Work required: Restate word for word the lines of the records below, starting at the line that contains "def execFrsq (g" and ending at the line that contains "def execFlog2 (g", with both of those lines included and nothing else.

Data records:
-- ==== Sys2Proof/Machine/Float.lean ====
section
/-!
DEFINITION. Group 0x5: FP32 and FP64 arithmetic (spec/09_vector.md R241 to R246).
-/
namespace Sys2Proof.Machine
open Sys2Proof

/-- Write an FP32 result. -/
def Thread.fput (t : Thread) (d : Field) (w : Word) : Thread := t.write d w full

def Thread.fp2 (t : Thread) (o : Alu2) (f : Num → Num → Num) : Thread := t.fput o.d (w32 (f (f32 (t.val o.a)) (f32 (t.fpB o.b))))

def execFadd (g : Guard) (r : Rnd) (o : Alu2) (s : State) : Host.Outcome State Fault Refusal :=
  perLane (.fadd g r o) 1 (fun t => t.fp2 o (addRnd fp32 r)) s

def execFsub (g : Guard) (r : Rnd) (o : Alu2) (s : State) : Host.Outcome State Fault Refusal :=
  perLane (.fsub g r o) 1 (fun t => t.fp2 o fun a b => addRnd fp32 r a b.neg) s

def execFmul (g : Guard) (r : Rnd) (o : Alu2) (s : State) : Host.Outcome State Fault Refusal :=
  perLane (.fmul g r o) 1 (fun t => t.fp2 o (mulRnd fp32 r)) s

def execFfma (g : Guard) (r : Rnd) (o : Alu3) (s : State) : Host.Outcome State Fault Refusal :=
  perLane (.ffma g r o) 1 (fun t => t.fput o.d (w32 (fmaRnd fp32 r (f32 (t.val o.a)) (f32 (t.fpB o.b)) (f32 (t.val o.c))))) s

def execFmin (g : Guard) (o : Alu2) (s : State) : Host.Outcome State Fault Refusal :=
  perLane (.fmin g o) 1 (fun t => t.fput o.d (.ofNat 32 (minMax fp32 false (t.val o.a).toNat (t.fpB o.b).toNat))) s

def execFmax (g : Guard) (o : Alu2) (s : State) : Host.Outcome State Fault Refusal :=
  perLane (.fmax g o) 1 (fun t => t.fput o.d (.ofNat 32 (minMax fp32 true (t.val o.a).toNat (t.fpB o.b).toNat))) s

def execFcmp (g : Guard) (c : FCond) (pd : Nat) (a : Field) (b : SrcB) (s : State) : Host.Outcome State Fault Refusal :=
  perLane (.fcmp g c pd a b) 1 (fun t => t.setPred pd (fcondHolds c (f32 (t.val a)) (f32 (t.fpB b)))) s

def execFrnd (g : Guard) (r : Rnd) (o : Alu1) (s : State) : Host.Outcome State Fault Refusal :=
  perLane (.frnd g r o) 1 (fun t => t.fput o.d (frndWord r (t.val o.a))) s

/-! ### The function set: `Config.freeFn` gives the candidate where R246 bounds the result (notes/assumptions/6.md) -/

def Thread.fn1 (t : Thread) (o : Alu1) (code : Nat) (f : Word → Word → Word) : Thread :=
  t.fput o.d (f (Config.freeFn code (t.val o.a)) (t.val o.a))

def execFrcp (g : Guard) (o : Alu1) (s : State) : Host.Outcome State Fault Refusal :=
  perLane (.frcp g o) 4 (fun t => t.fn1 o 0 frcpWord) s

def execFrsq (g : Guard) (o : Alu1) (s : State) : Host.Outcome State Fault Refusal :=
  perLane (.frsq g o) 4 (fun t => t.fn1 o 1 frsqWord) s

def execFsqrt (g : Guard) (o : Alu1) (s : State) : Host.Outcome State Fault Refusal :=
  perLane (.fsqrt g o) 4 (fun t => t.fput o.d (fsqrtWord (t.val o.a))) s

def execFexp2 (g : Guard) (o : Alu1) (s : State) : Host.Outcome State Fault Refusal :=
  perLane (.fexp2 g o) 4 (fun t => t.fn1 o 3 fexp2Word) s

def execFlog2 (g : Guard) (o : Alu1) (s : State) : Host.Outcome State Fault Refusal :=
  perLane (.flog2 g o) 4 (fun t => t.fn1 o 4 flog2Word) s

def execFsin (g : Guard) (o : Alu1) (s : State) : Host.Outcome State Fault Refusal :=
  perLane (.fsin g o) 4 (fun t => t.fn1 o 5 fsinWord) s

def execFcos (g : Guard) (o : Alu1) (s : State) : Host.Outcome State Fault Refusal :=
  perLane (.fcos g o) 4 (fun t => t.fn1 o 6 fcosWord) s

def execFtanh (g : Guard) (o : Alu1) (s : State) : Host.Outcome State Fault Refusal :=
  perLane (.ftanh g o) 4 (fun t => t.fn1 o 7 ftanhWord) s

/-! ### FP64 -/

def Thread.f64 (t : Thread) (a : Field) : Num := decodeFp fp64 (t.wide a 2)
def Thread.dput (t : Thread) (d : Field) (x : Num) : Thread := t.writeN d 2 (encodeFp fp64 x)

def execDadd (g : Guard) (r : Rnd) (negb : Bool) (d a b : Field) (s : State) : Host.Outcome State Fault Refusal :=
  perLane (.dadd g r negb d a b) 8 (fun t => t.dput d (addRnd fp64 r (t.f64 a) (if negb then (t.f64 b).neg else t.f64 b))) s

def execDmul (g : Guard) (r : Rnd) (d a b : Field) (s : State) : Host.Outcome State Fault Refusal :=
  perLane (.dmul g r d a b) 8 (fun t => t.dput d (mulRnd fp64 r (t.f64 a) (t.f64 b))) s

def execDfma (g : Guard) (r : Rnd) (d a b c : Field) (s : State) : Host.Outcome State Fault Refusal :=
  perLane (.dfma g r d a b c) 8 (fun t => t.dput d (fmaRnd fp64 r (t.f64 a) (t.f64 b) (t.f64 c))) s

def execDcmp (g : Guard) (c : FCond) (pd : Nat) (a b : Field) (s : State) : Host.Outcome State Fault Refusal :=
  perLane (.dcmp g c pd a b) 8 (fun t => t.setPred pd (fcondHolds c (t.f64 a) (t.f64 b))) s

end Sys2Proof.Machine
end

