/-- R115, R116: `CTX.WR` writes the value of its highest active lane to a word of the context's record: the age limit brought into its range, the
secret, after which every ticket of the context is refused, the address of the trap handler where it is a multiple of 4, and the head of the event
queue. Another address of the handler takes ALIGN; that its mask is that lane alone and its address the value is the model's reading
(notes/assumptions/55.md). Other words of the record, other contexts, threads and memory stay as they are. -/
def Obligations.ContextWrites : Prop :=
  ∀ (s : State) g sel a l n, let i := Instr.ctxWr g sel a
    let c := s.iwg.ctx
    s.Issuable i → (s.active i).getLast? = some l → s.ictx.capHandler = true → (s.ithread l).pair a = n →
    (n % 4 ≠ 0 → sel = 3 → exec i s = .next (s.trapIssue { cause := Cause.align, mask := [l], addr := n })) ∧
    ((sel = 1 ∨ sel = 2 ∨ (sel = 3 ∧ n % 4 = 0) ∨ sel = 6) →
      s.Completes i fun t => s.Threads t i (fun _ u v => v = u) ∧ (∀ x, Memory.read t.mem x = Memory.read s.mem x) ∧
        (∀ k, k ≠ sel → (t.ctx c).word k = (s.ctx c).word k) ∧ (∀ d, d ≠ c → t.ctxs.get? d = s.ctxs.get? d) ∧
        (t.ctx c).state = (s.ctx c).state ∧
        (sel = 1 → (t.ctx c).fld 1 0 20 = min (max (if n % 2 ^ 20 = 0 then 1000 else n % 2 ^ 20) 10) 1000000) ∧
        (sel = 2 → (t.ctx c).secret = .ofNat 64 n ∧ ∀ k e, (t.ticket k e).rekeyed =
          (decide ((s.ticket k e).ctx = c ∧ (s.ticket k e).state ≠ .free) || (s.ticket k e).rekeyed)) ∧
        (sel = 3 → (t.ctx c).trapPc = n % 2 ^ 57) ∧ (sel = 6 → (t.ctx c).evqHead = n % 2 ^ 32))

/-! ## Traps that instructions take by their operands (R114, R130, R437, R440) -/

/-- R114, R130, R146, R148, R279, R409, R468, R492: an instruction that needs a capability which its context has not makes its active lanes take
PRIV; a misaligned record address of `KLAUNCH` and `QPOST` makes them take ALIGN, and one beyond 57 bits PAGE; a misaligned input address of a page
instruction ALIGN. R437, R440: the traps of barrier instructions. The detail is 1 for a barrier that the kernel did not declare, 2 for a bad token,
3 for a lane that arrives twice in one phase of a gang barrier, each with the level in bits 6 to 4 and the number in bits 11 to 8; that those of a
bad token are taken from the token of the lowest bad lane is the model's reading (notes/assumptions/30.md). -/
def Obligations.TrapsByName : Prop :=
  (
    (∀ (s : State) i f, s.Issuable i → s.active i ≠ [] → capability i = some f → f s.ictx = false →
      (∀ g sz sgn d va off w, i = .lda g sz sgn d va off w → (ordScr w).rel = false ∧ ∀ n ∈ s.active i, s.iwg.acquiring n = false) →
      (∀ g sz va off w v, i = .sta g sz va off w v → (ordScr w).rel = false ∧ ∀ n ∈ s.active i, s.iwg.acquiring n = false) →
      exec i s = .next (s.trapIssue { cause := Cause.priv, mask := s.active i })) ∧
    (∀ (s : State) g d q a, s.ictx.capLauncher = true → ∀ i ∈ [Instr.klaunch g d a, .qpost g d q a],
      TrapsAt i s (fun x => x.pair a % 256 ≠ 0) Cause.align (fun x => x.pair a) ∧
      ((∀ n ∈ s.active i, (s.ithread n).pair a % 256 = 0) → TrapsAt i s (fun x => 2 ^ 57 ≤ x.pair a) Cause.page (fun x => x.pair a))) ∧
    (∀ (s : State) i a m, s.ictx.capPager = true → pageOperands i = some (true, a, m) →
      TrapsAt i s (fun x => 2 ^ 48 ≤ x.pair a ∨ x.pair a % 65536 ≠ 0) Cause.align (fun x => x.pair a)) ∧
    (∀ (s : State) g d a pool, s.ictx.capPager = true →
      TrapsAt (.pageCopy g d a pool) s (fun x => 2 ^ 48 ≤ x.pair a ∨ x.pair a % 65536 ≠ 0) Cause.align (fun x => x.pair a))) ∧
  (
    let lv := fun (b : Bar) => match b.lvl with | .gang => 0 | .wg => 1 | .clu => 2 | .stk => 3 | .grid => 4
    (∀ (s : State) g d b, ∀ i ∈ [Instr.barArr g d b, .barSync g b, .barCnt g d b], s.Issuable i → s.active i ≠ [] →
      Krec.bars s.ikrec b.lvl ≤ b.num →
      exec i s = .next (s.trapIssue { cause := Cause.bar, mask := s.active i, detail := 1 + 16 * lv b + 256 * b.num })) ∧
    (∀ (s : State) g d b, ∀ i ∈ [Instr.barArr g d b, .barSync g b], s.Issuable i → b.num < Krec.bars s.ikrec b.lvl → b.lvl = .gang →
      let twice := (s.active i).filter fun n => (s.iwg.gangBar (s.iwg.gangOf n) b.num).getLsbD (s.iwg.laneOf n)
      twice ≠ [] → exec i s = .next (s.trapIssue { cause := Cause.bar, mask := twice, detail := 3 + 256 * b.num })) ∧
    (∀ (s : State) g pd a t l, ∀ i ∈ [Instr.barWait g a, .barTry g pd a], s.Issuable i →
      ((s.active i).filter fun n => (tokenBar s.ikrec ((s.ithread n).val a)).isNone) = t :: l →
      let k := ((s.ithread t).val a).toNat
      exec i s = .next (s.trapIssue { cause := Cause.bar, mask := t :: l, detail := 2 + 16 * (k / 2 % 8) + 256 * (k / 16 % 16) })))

Written response:
def execFrsq (g : Guard) (o : Alu1) (s : State) : Host.Outcome State Fault Refusal :=
  perLane (.frsq g o) 4 (fun t => t.fn1 o 1 frsqWord) s

def execFsqrt (g : Guard) (o : Alu1) (s : State) : Host.Outcome State Fault Refusal :=
  perLane (.fsqrt g o) 4 (fun t => t.fput o.d (fsqrtWord (t.val o.a))) s

def execFexp2 (g : Guard) (o : Alu1) (s : State) : Host.Outcome State Fault Refusal :=
  perLane (.fexp2 g o) 4 (fun t => t.fn1 o 3 fexp2Word) s

def execFlog2 (g : Guard) (o : Alu1) (s : State) : Host.Outcome State Fault Refusal :=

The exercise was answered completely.